Volume 55, Issue 1

How Public Opinion Constrains the U.S. Supreme Court

First published: 29 October 2010
Citations: 95
A previous version of this article was presented at the 2008 annual meeting of the American Political Science Association, Boston, MA, the University of North Carolina's American Politics Research Group, and Cornell University's Graduate Colloquium. Wohlfarth appreciates research support from a University of North Carolina Thomas M. Uhlman Research Fellowship and the Duke–UNC American Politics Research Group. We also thank Nate Kelly for sharing his Policy Liberalism data, Jim Stimson for providing Policy Mood by Supreme Court term, and Dawn Chutkow, Micheal Giles, Chris Faricy, Krista Hlopak, Timothy Johnson, Kevin McGuire, William Mishler, Jamie Monogan, Elliot Slotnick, Jim Stimson, and Georg Vanberg for helpful comments. Data needed to replicate the analyses presented in this article can be found at http://dvn.iq.harvard.edu/dvn/dv/Enns.

Christopher J. Casillas is a Ph.D. Candidate in the Department of Government, Cornell University, 214 White Hall, Ithaca, NY 14853‐7901 (cjc76@cornell.edu). Peter K. Enns is Assistant Professor in the Department of Government, Cornell University, 214 White Hall, Ithaca, NY 14853‐7901 (pe52@cornell.edu).
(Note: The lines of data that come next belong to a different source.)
theorem finishSending_homePort {s : State} (h : HomePortOk s) : HomePortOk (finishSending s) := by
  unfold finishSending
  split
  · exact h
  · unfold mgmtSent
    dsimp only
    split
    · refine ⟨fun f hf => ?_, fun f hf => ?_, fun _ hdue => absurd (by simp) hdue⟩ <;> simp at hf
    · refine offerWaiting_homePort (portTake_homePort rfl (fun f hf => ?_) fun f hf => ?_) <;> simp at hf
  · refine portTake_homePort rfl (fun f hf => ?_) fun f hf => ?_ <;> simp at hf
  · refine portTake_homePort rfl (fun f hf => ?_) fun f hf => ?_ <;> simp at hf

theorem finishSending_egress {s : State} (h : EgressOk s) : EgressOk (finishSending s) := by
  obtain ⟨hmgmt, hhome⟩ := h
  unfold finishSending
  split
  · exact ⟨hmgmt, hhome⟩
  · unfold mgmtSent
    dsimp only
    split
    · exact ⟨by simp; omega, by simpa using hhome⟩
    · exact offerWaiting_egress ⟨by simp; omega, by simpa using hhome⟩
  · exact ⟨by simpa [homeSent] using hmgmt, by simp [homeSent]; omega⟩
  · exact ⟨by simpa [homeSent] using hmgmt, by simpa [homeSent] using hhome⟩

theorem homePort_eventKept : EventKept HomePortOk where
  stirs h hs := h.homePort hs
  sent s h := finishSending_homePort h
  filtered f s h := by
    unfold downstream
    split
    · exact h.of_cls rfl rfl
    split
    · exact h.of_cls rfl rfl
    split
    · exact portTake_homePort rfl h.mgmt fun g hg => by simp [h.home g hg]
    · exact h.of_cls rfl rfl
  reply f s h := by
    rcases offerReply_cases f s with heq | heq
    · exact mgmtOffer_homePort heq h
    · rw [heq]
      exact h.of_cls rfl rfl
  params start count entries s _ h := by
    rw [writeParams_eq]
    have hstored : HomePortOk (s.modAgent fun a => { a with params := storeParams a.params start entries }) :=
      h.of_cls rfl rfl
    exact ((tellBlocks_stirs (wroteParam start count) _).homePort hstored).of_cls (by simp) (by simp)
  logRead s h := h.of_cls rfl rfl
  cleared k s h := h.of_cls rfl rfl
  asleep s _ h := h.of_cls rfl rfl
  partition n s _ h := by
    obtain ⟨hmgmt, hhome, hfree⟩ := h
    exact ⟨hmgmt, hhome, hfree⟩
  traffic s h := by
    obtain ⟨hmgmt, hhome, hfree⟩ := h
    refine ⟨fun f hf => ?_, fun f hf => ?_, fun hnone hdue => ?_⟩ <;>
      simp only [resetTrafficScope, State.modCls_cls, homeTrafficReset, schedulerTrafficReset_frame] at *
    · split at hf <;> simp_all
    · split at hf <;> simp_all
    · split at hnone
      all_goals simp_all
  monitor s h := by
    obtain ⟨hmgmt, hhome, hfree⟩ := h
    exact ⟨hmgmt, hhome, hfree⟩
  partReset s := by
    refine ⟨fun f hf => ?_, fun f hf => ?_, fun _ _ => ⟨rfl, rfl⟩⟩ <;> cases hf
  powerOn := by
    refine ⟨fun f hf => ?_, fun f hf => ?_, fun _ _ => ⟨rfl, rfl⟩⟩ <;> cases hf

theorem egress_eventKept : EventKept EgressOk where
  stirs h hs := h.egress hs
  sent s h := finishSending_egress h
  filtered f s h := by
    obtain ⟨hmgmt, hhome⟩ := h
    unfold downstream
    split
    · exact ⟨hmgmt, hhome⟩
    split
    · exact ⟨hmgmt, hhome⟩
    split
    · rename_i hroom
      have hdepth : s.cls.homeQueue.length < 32 := hroom
      exact ⟨by simpa using hmgmt, by simp; omega⟩
    · exact ⟨hmgmt, hhome⟩
  reply f s h := by
    rcases offerReply_cases f s with heq | heq
    · exact mgmtOffer_egress heq h
    · rw [heq]
      exact h
  params start count entries s _ h := by
    rw [writeParams_eq]
    have htold := (tellBlocks_stirs (wroteParam start count) (s.modAgent fun a =>
      { a with params := storeParams a.params start entries })).egress h
    simpa [EgressOk] using htold
  logRead s h := h
  cleared k s h := h
  asleep s _ h := h
  partition n s _ h := h
  traffic s h := ⟨h.1, Nat.zero_le _⟩
  monitor s h := h
  partReset s := ⟨Nat.zero_le _, Nat.zero_le _⟩
  powerOn := ⟨Nat.zero_le _, Nat.zero_le _⟩

/-! ## The log -/

theorem log_eventKept : EventKept LogOk where
  stirs h hs := h.logOk hs
  sent s h := by simpa [LogOk] using h
  filtered f s h := by simpa [LogOk] using h
  reply f s h := by simpa [LogOk] using h
  params start count entries s _ h := by
    rw [writeParams_eq]
    have htold := (tellBlocks_stirs (wroteParam start count) (s.modAgent fun a =>
      { a with params := storeParams a.params start entries })).logOk h
    have hevents : ∀ wrote t, (tellEvents wrote t).evt.log = t.evt.log := by
      intro wrote t
      unfold tellEvents wakeOnMask
      dsimp only
      repeat' split
      all_goals simp
    simpa [LogOk, hevents] using htold
  logRead s h := ⟨h.1, by simp; have := h.2; omega⟩
  cleared k s h := h
  asleep s _ h := h
  partition n s hn _ := ⟨hn, by simp [setPartitionTo, resizeLog]; omega⟩
  traffic s h := h
  monitor s h := ⟨h.1, Nat.zero_le _⟩
  partReset s := ⟨Nat.le_of_ble_eq_true rfl, Nat.zero_le _⟩
  powerOn := ⟨by decide, Nat.zero_le _⟩

/-! ## The class table -/

/-- R74: the class table is as long as N says. -/
def ClassTableOk (s : State) : Prop := s.cls.table.length = 32 + 8 * s.agent.partition

theorem ClassTableOk.of_same {s t : State} (h : ClassTableOk s) (htable : t.cls.table = s.cls.table)
    (hpart : t.agent.partition = s.agent.partition) : ClassTableOk t := by
  rwa [ClassTableOk, htable, hpart]

theorem length_classWalk (f : Bytes) (l : List ClassEntry) : (classWalk f l).1.length = l.length := by
  induction l with
  | nil => rfl
  | cons e rest ih =>
    unfold classWalk
    dsimp only
    split
    · split <;> simp [ih]
    · simp [ih]

theorem managementArrival_partition (f : Bytes) (s : State) :
    (managementArrival f s).agent.partition = s.agent.partition := by
  unfold managementArrival joinRequest
  repeat' split
  all_goals simp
Patrick C. Wohlfarth is Post‐Doctoral Fellow in the Department of Political Science, Washington University in St. Louis, Campus Box 1063, One Brookings Drive, St. Louis, MO 63130‐4899 (patrickw@wustl.edu).

Abstract

Although scholars increasingly acknowledge a contemporaneous relationship between public opinion and Supreme Court decisions, debate continues as to why this relationship exists. Does public opinion directly influence decisions or do justices simply respond to the same social forces that simultaneously shape the public mood? To answer this question, we first develop a strategy to control for the justices' attitudinal change that stems from the social forces that influence public opinion. We then propose a theoretical argument that predicts strategic justices should be mindful of public opinion even in cases when the public is unlikely to be aware of the Court's activities. The results suggest that the influence of public opinion on Supreme Court decisions is real, substantively important, and most pronounced in nonsalient cases.